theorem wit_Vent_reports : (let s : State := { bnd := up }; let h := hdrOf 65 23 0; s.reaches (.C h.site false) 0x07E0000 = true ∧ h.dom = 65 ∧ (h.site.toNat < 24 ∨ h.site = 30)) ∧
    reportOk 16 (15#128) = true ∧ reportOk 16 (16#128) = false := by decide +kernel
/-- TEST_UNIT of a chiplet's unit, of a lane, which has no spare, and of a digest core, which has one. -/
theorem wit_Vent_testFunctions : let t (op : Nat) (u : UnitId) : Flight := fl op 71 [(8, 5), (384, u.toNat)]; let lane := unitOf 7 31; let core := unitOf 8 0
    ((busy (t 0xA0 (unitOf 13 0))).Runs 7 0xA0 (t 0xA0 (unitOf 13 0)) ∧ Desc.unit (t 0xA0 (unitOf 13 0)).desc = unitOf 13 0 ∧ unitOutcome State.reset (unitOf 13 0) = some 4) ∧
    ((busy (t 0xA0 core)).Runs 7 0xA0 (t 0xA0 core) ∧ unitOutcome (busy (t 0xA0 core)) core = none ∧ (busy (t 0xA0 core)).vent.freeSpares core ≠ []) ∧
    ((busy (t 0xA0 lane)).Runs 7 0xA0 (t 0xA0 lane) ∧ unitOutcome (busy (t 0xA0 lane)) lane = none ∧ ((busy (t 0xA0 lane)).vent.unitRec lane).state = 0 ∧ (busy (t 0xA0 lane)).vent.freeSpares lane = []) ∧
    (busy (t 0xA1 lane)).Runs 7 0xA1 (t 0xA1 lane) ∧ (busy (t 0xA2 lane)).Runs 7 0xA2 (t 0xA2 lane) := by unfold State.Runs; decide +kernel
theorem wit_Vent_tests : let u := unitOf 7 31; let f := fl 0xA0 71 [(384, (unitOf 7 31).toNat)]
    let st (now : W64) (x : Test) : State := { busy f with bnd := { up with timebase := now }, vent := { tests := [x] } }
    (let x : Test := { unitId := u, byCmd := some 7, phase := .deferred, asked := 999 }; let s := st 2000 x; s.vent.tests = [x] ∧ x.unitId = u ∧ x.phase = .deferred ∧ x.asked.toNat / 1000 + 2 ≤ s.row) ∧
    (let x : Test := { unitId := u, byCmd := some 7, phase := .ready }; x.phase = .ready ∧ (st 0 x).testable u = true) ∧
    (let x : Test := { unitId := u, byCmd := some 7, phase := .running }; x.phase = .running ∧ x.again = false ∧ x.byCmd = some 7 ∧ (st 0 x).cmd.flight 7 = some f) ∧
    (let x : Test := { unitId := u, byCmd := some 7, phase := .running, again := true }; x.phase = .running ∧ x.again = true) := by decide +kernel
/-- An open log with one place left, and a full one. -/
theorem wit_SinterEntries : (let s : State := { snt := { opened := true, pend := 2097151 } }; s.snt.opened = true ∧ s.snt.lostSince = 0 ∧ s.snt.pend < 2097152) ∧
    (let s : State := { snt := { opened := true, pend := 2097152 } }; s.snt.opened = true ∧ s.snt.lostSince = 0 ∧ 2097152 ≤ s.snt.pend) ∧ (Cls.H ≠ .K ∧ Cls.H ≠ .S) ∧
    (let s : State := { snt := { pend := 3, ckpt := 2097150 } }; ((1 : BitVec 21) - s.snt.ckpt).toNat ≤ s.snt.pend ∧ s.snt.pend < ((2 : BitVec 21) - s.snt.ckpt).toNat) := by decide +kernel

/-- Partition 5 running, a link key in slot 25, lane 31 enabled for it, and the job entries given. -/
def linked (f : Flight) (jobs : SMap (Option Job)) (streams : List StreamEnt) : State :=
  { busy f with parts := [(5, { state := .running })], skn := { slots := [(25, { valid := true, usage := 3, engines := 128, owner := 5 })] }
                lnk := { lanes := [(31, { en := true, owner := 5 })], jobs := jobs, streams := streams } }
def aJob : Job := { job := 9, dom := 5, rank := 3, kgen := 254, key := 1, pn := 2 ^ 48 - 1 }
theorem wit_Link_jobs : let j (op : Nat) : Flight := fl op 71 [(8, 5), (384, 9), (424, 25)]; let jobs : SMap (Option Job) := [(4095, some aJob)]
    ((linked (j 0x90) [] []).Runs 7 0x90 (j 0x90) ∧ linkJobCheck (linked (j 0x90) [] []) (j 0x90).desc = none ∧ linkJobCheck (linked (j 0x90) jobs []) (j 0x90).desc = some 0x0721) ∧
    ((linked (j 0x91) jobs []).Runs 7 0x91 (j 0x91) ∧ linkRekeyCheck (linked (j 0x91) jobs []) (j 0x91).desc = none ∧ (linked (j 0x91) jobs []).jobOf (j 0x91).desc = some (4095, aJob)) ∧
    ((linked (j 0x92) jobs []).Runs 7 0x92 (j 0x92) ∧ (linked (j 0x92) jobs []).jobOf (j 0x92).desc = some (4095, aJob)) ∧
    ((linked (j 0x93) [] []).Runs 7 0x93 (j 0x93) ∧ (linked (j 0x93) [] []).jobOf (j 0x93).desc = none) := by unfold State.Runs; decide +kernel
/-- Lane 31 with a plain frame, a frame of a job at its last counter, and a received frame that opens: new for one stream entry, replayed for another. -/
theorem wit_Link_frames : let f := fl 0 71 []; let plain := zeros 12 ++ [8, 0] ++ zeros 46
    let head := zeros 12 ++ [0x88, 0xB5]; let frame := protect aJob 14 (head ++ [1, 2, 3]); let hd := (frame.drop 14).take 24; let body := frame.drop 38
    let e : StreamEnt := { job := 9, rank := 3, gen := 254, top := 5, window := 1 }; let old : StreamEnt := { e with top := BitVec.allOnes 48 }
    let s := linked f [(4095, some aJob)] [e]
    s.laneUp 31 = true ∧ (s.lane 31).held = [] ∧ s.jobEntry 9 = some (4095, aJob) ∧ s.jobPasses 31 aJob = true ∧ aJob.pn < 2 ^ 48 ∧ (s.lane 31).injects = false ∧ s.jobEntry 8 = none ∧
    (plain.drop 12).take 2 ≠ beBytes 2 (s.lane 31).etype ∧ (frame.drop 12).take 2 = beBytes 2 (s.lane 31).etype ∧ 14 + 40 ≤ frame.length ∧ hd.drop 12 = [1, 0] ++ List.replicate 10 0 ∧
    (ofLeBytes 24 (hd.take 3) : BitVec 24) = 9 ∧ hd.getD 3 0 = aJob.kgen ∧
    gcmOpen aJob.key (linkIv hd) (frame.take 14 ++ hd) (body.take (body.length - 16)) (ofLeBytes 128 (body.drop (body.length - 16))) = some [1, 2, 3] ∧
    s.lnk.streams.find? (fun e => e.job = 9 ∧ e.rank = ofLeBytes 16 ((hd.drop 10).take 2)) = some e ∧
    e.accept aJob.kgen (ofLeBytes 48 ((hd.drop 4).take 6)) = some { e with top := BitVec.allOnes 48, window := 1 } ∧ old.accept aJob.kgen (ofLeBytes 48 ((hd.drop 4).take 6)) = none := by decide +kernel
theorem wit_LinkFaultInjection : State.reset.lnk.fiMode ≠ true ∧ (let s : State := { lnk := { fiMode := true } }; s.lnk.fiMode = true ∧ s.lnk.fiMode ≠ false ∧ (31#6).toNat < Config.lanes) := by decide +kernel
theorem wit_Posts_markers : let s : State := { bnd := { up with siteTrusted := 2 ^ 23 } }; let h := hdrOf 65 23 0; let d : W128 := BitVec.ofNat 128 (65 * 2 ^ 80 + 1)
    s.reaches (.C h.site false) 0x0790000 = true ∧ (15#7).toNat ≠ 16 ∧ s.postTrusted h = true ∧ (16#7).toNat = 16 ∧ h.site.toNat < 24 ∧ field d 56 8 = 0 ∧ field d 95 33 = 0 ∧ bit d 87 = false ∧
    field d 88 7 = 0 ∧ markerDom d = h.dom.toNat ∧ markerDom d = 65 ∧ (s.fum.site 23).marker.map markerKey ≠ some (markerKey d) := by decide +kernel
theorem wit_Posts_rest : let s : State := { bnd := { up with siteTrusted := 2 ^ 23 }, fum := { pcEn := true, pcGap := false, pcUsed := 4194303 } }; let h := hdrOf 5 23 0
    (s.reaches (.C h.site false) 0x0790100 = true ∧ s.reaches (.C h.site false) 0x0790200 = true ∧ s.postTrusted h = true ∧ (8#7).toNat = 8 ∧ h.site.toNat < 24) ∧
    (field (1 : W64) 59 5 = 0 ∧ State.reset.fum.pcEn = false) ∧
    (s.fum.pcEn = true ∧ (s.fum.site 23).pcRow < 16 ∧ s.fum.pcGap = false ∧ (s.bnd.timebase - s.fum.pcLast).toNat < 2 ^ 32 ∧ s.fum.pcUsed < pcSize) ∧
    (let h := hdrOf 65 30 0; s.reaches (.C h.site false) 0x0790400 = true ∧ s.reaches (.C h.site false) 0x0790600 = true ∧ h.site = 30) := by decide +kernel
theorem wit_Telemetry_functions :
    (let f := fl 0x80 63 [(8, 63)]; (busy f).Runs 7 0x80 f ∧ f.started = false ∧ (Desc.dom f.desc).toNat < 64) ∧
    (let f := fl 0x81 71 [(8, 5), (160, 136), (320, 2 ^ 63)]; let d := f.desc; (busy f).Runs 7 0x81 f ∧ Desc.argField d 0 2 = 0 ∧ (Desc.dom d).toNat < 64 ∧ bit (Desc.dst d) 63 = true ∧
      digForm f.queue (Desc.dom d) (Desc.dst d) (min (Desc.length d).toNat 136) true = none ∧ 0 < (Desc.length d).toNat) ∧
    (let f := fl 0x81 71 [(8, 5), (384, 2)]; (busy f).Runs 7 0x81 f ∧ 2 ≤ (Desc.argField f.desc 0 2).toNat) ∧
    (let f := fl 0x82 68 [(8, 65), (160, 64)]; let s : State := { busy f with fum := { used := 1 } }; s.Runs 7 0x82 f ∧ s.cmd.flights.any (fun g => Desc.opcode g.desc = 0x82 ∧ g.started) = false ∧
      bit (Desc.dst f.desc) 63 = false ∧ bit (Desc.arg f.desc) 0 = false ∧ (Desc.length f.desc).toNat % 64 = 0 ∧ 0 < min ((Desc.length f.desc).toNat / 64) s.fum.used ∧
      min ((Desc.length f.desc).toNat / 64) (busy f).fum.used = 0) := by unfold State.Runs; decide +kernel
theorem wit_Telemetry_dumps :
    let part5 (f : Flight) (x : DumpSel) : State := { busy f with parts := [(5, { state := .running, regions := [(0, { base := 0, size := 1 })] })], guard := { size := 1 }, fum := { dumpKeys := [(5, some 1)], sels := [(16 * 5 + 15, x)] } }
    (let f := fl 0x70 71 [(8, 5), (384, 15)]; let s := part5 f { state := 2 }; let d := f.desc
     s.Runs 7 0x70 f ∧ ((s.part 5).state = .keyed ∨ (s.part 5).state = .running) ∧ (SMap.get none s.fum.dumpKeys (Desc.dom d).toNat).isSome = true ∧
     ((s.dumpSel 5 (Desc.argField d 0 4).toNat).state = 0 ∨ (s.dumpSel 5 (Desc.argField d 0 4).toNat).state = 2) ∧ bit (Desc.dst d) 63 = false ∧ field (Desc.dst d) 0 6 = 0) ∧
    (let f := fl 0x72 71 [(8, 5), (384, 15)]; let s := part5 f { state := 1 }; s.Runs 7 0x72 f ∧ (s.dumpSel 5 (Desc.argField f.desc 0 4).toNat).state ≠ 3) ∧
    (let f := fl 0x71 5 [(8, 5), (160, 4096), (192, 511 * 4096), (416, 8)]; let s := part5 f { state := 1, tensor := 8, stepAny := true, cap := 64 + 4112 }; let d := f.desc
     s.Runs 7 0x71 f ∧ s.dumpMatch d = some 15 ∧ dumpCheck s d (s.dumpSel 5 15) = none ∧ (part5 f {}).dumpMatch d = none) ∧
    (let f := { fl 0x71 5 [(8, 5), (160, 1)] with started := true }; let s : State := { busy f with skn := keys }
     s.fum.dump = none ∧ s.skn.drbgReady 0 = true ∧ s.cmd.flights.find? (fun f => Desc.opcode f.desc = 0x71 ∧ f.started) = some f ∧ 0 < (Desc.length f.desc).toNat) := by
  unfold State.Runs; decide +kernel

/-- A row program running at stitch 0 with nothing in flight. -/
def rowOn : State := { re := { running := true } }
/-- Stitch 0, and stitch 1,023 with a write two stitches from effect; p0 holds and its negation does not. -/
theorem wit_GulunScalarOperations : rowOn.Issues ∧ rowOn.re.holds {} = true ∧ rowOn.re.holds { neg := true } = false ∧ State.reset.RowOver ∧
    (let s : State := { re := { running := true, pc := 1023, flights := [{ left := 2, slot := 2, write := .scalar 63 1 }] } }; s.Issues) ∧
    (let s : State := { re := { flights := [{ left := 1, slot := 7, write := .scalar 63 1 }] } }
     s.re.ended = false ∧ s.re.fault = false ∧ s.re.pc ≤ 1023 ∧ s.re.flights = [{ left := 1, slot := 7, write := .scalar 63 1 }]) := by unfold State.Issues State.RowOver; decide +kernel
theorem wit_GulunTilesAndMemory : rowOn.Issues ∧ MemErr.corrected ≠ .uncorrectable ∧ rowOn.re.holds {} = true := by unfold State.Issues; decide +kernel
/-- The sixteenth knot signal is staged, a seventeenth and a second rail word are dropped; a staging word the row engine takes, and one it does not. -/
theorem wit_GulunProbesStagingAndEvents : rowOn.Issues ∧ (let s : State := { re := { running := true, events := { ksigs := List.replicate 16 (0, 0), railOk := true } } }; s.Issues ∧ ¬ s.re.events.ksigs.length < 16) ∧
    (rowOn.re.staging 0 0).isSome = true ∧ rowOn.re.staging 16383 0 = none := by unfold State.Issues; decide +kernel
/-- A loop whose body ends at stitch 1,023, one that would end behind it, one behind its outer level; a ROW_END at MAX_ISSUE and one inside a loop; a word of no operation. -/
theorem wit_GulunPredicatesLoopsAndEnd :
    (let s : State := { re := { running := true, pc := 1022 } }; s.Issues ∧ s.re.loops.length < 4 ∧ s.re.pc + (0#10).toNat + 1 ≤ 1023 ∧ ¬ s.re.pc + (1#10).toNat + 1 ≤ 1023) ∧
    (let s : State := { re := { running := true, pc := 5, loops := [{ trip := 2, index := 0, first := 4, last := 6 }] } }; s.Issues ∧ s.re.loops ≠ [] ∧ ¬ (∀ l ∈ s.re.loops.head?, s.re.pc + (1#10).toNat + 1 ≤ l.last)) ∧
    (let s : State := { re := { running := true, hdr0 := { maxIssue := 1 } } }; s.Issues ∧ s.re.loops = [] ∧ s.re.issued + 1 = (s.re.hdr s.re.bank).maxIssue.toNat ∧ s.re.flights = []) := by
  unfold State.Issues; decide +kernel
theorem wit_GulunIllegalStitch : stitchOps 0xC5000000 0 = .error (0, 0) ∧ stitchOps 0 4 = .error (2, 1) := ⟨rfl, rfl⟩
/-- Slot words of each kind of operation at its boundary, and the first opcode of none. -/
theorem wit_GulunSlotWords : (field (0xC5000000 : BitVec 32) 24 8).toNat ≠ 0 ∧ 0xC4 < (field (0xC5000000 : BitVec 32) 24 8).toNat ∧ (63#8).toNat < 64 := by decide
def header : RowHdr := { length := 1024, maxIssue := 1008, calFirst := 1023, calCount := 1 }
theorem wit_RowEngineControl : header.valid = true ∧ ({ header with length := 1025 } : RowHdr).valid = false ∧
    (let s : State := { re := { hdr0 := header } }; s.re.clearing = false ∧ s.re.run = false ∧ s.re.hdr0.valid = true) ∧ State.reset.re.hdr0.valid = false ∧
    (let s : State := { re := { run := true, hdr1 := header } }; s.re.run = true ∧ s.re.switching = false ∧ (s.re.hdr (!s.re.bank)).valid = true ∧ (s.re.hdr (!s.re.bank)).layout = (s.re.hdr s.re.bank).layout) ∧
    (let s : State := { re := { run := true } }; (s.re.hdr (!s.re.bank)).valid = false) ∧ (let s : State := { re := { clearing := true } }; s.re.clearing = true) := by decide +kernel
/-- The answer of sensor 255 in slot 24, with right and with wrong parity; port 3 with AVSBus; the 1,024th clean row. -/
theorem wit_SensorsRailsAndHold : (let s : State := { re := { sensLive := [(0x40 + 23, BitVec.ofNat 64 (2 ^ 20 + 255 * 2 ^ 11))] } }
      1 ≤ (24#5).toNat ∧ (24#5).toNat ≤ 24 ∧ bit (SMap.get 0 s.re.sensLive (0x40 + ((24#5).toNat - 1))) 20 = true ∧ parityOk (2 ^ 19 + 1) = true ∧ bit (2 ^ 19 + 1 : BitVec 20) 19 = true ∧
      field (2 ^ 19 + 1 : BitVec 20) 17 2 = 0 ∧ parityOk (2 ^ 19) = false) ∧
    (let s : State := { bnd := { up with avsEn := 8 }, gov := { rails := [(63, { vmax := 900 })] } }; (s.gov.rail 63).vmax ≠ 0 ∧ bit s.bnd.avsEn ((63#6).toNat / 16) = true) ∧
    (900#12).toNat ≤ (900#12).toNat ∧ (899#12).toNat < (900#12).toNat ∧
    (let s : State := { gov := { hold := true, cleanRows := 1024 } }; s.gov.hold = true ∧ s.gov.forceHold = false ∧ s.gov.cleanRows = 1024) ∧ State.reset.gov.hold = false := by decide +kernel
==========
### Your goal
Start with the line above that contains "theorem wit_Vent_testFunctions : let" and end with the line that contains "((busy (t 0xA0 lane)).Runs". Write out those lines exactly, and only those.

### Answer for this exercise
theorem wit_Vent_testFunctions : let t (op : Nat) (u : UnitId) : Flight := fl op 71 [(8, 5), (384, u.toNat)]; let lane := unitOf 7 31; let core := unitOf 8 0
    ((busy (t 0xA0 (unitOf 13 0))).Runs 7 0xA0 (t 0xA0 (unitOf 13 0)) ∧ Desc.unit (t 0xA0 (unitOf 13 0)).desc = unitOf 13 0 ∧ unitOutcome State.reset (unitOf 13 0) = some 4) ∧
    ((busy (t 0xA0 core)).Runs 7 0xA0 (t 0xA0 core) ∧ unitOutcome (busy (t 0xA0 core)) core = none ∧ (busy (t 0xA0 core)).vent.freeSpares core ≠ []) ∧
    ((busy (t 0xA0 lane)).Runs 7 0xA0 (t 0xA0 lane) ∧ unitOutcome (busy (t 0xA0 lane)) lane = none ∧ ((busy (t 0xA0 lane)).vent.unitRec lane).state = 0 ∧ (busy (t 0xA0 lane)).vent.freeSpares lane = []) ∧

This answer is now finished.